(To do) Your task is to copy the stretch of lines in the records below that begins with the line containing "let secs := s.caches.below.filter" and ends with the line containing "def Caches.forget (k", exactly as written, with nothing added.

======== Record extracts ========

/-- An access of sectors through an L1 (R169, R170): a store owns the line first, a miss fills only its sectors. -/
def State.accessL1 (s : State) (u : Use) (c no : Nat) (key : Key) (m : BitVec 2) : State :=
  let here := lineOf (s.caches.l1.get [] c) u.id no
  let had := match here with
    | some ln => ln.held &&& m
    | none => 0
  let miss := m &&& ~~~had
  let k0 := s.caches.recall u.id no (some c) (!u.write)
  let k1 := (k0.add u.id (l1Unit c) 0 (sectors had)).add u.id (l1Unit c) 1 (sectors miss)
  let s1 : State := { s with caches := k1 }
  let (s2, ok) := if miss = 0#2 then (s1, true) else s1.accessSlice u no key miss false
  if !ok then s2
  else
    let s3 := if u.write then s2.keepBelow key m else s2
    let k3 := if (lineOf (s3.caches.l1.get [] c) u.id no).isSome then s3.caches else s3.caches.roomL1 c no
    let ln := (lineOf (k3.l1.get [] c) u.id no).getD { id := u.id, no := no, key := key }
    let ln1 := { ln with held := ln.held ||| m, dirty := if u.write then ln.dirty ||| m else ln.dirty, own := ln.own || u.write }
    { s3 with caches := { k3 with l1 := k3.l1.set c (ln1 :: withoutLine (k3.l1.get [] c) u.id no) } }

/-- The line number at which an access of a line is performed, and whether a remap-filter entry redirects it (11_page R225). -/
def State.lineAt (s : State) (u : Use) (va : Nat) : Nat × Bool :=
  match s.leaderOf u.stack u.unit with
  | some f => if f.leader = u.vunit then (va / 256, false) else ((f.leader * 65536 + va % 65536) / 256, true)
  | none => (va / 256, false)

/-- A located piece of one line as the caches serve it for a core, or for an agent without an L1. A line held for another frame than the
translation gives, and one that a class-2 access reaches, leaves first. -/
def State.cached (s0 : State) (c : Option Nat) (l : Loc) (va n : Nat) : State :=
  match l.use with
  | none => s0
  | some u =>
    let s := s0.regrade
    let (no, moved) := s.lineAt u va
    let key := l.key - va % 256
    let m := sectorMask va n
    let old := lineOf (s.caches.llc.get [] (sliceOfLine no)) u.id no
    let away := match old with
      | some ln => u.cls == 2 || ln.key != key
      | none => false
    let s1 := if away then { s with caches := s.caches.evict u.id no } else s
    if u.cls = 2 then s1
    else
      match c, u.cls == 0 && !moved with
      | some c, true => s1.accessL1 u c no key m
      | _, _ => (({ s1 with caches := s1.caches.recall u.id no none (!u.write) }).accessSlice u no key m u.write).1

/-- The entries of a walk kept in the translation and walk caches, each in place of what stood for its page (11_page R215). -/
def Caches.keepWalks (k : Caches) (l : List WalkEntry) : Caches :=
  l.foldl (fun (t : Caches) w =>
    if t.walks.contains w then t
    else { t with walks := w :: t.walks.filter fun o => !(o.id == w.id && o.level == w.level && o.no == w.no) }) k

/-- A cached leaf of a context whose page holds a byte of [lo, hi), or, where `tables` says so, a cached next-table entry of the context (R230). -/
def WalkEntry.covered (w : WalkEntry) (id lo hi : Nat) (tables : Bool) : Bool :=
  w.id == id && (if bit w.e 1 then decide (w.no * pageSize w.level < hi) && decide (lo < (w.no + 1) * pageSize w.level) else tables)

/-- The covered entries of a context leave the translation caches, and for pinv.all its next-table entries the walk caches (R230, R231). -/
def State.dropWalks (s : State) (id lo hi : Nat) (tables : Bool) : State :=
  { s with caches := { s.caches with walks := s.caches.walks.filter fun w => !w.covered id lo hi tables } }

/-- Every entry of a context leaves the translation and walk caches (R233, R98). -/
def Caches.forgetWalks (k : Caches) (id : Nat) : Caches := { k with walks := k.walks.filter fun w => w.id != id }

/-- The valid entries that a faulting access of a context has met are kept too (R215). -/
def State.noteFault (s : State) (slot : Nat) (t : Trap) : State :=
  let met : Bool := match t.cause with
    | .notPresent | .remoteHome | .ownerMismatch | .permission | .opaquePage => regionOf t.addr.toNat == .translated
    | _ => false
  if met then { s with caches := s.caches.keepWalks (s.walkOf slot t.addr.toNat).1 } else s

/-- A translation notes the entries of its walk, its remap-filter entry, or its virtual unit as a follower of the entry that stands (R225); a stack's filter holds 16 Ki
entries, and before the oldest is reused the lines of its leader's unit leave the caches (R226; log 12). -/
def State.led (s0 : State) (l : Loc) : State :=
  let s : State := { s0 with caches := s0.caches.keepWalks l.walked }
  match l.use with
  | none => s
  | some u =>
    match s.leaderOf u.stack u.unit with
    | some f =>
      if f.leader = u.vunit ∨ f.followers.contains u.vunit then s
      else { s with filter := s.filter.map fun e => if e = f then { f with followers := u.vunit :: f.followers } else e }
    | none =>
      if u.cls = 2 then s
      else
        let mine := s.filter.filter fun f => f.stack == u.stack
        let new : Remap := { stack := u.stack, unit := u.unit, id := u.id, leader := u.vunit }
        match if 16384 ≤ mine.length then mine.getLast? else none with
        | some f => { s with filter := new :: s.filter.erase f, caches := s.caches.flush fun e => e.id == f.id && e.no / 256 == f.leader }
        | none => { s with filter := new :: s.filter }

/-- Located pieces reached: their remap-filter entries are made, and the caches serve them for the issuing core. -/
def State.ledAll (s : State) : List (Loc × Nat × Nat) → State
  | [] => s
  | (l, va, n) :: r => State.ledAll ((s.led l).cached s.iss.core l va n) r

/-! ### Ways of claims (16_bitserial R337-R339) -/

/-- The numbers of the slices of a claim. -/
def Claim.sliceList (m : Claim) : List Nat := (List.range 32).filter fun q => m.slices.getLsbD q

/-- A claim with the ways that its slices give it, of the eligible ones that no context holds (R337, R339); which ones is not visible (R338). -/
def State.placed (s : State) (m : Claim) : Claim :=
  { m with place := m.sliceList.map fun j => (j, (((List.range 12).map (15 - ·)).filter fun w => !(s.waysTaken j).contains w).take m.ways) }

/-- Whether every slice had ways enough. -/
def Claim.fits (m : Claim) : Bool := m.place.all fun e => e.2.length == m.ways

/-- Every line in the ways of a claim leaves the caches, written back (R339). -/
def State.clearWays (s : State) (m : Claim) : State :=
  { s with caches := s.caches.flush fun e => (m.place.get [] (sliceOfLine e.no)).contains e.way }

/-! ### What withdraws lines and entries -/

/-- The remap-filter entries of located pieces alone: fetches and the reads of the dispatcher, which no cache of data serves. -/
def State.noteAll (s : State) : List (Loc × Nat × Nat) → State
  | [] => s
  | (l, _, _) :: r => State.noteAll (s.led l) r

/-- The same for the bytes of a context from an address on, where they translate. -/
def State.noteSpan (s : State) (c va n : Nat) (acc : Acc) : State :=
  match locateAll s c acc false (spanPieces va n) with
  | .ok ps => s.noteAll ps
  | .error _ => s

/-- The lines of a context with a byte in [lo, hi) leave the caches, written back (11_page R231). -/
def State.flushLines (s : State) (id lo hi : Nat) : State :=
  { s with caches := s.caches.flush fun e => e.id == id && decide (e.no * 256 < hi) && decide (lo < (e.no + 1) * 256) }

/-- The L1 lines of a context with a byte of some ranges leave every L1, their dirty sectors written back first (09_ordering R193). -/
def State.dropL1 (s : State) (id : Nat) (f : Nat → Bool) : State :=
  { s with caches := (s.caches.l1.flatMap fun e => e.2.filter fun ln => ln.id == id && f ln.no).foldl (fun (t : Caches) ln => t.recall ln.id ln.no none false) s.caches }

/-- The lines of a context leave the caches without being written back (04_context R98): memory holds what HBM holds. -/
def State.discardLines (s : State) (id : Nat) : State :=
  let gone := (s.caches.llc.flatMap fun e => e.2.filter fun ln => ln.id == id) ++ (s.caches.l1.flatMap fun e => e.2.filter fun ln => ln.id == id)
  let secs := s.caches.below.filter fun e => gone.any fun ln => e.1 == ln.key / 128 || e.1 == ln.key / 128 + 1
  let t := secs.foldl (fun (u : State) (e : Nat × (List Byte × Option KeyVal)) =>
    { u with mem := Mem.puts u.mem (e.1 * 128) e.2.1,
             sect := match e.2.2 with
               | some k => u.sect.set e.1 k
               | none => u.sect.drop e.1 }) s
  { t with caches := { t.caches with
      l1 := t.caches.l1.map (fun (e : Nat × List Line) => (e.1, e.2.filter fun ln => ln.id != id)),
      llc := t.caches.llc.map (fun (e : Nat × List Line) => (e.1, e.2.filter fun ln => ln.id != id)),
      below := t.caches.below.filter fun e => !secs.any fun x => x.1 == e.1 } }

/-- The hot-row lines of a context invalidated (R178). -/
def Caches.forgetRows (k : Caches) (id : Nat) : Caches :=
  { k with hot := k.hot.map fun (e : Nat × List (Nat × Nat × Nat × Nat)) => (e.1, e.2.filter fun r => r.1 != id) }

/-- The counters of a context that begins (R173). -/
def Caches.forget (k : Caches) (id : Nat) : Caches := { k.forgetRows id with count := k.count.filter fun e => e.1.1 != id }

/-- The counters' unit of a hot-row controller (R173). -/
def hotUnit (h : Nat) : Nat := 32 + h

/-- The newest rows of a list whose bytes have room, and how many have none. -/
def fitRows (room : Nat) : List (Nat × Nat × Nat × Nat) → List (Nat × Nat × Nat × Nat) × Nat
  | [] => ([], 0)
  | e :: r => if e.2.2.2 ≤ room then ((e :: (fitRows (room - e.2.2.2) r).1), (fitRows (room - e.2.2.2) r).2) else ([], r.length + 1)

/-- A row promoted (17_piers R366): its controller holds it, and the context's oldest rows leave where its share of the stack's hot-row cache has no room
for them; which rows leave is the model's choice (log 9). -/
def Caches.promote (k : Caches) (id h t r bytes room : Nat) : Caches :=
  let l : List (Nat × Nat × Nat × Nat) := k.hot.get [] h
  let (mine, gone) := fitRows room ((id, t, r, bytes) :: l.filter fun e => e.1 == id)
  if mine.isEmpty then k
  else (({ k with hot := k.hot.set h (mine ++ l.filter fun (e : Nat × Nat × Nat × Nat) => e.1 != id) }).add id (hotUnit h) 2 1).add id (hotUnit h) 3 gone

/-- A counter of R173 of a slice, of a hot-row controller or of an L1 for a context. -/
def Caches.counter (k : Caches) (id unit n : Nat) : Nat :=
  if 32 ≤ unit ∧ unit < 40 then (if n = 5 then ((k.hot.get [] (unit - 32)).filter fun (e : Nat × Nat × Nat × Nat) => e.1 == id).length else k.count.get 0 (id, unit, n)) else
  let lines := (if unit < 32 then k.llc.get [] unit else k.l1.get [] (unit - 64)).filter fun e => e.id == id
  if n = 2 then lines.length
  else if n = 3 then (lines.filter fun e => e.half).length
  else if n = 4 then (lines.foldl (fun t e => t + sectors e.held) 0) / 8
  else k.count.get 0 (id, unit, n)

end Sys2Proof.Machine
end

========

(Reply to the exercise)
  let secs := s.caches.below.filter fun e => gone.any fun ln => e.1 == ln.key / 128 || e.1 == ln.key / 128 + 1
  let t := secs.foldl (fun (u : State) (e : Nat × (List Byte × Option KeyVal)) =>
    { u with mem := Mem.puts u.mem (e.1 * 128) e.2.1,
             sect := match e.2.2 with
               | some k => u.sect.set e.1 k
               | none => u.sect.drop e.1 }) s
  { t with caches := { t.caches with
      l1 := t.caches.l1.map (fun (e : Nat × List Line) => (e.1, e.2.filter fun ln => ln.id != id)),
      llc := t.caches.llc.map (fun (e : Nat × List Line) => (e.1, e.2.filter fun ln => ln.id != id)),
      below := t.caches.below.filter fun e => !secs.any fun x => x.1 == e.1 } }

/-- The hot-row lines of a context invalidated (R178). -/
def Caches.forgetRows (k : Caches) (id : Nat) : Caches :=
  { k with hot := k.hot.map fun (e : Nat × List (Nat × Nat × Nat × Nat)) => (e.1, e.2.filter fun r => r.1 != id) }

/-- The counters of a context that begins (R173). -/
def Caches.forget (k : Caches) (id : Nat) : Caches := { k.forgetRows id with count := k.count.filter fun e => e.1.1 != id }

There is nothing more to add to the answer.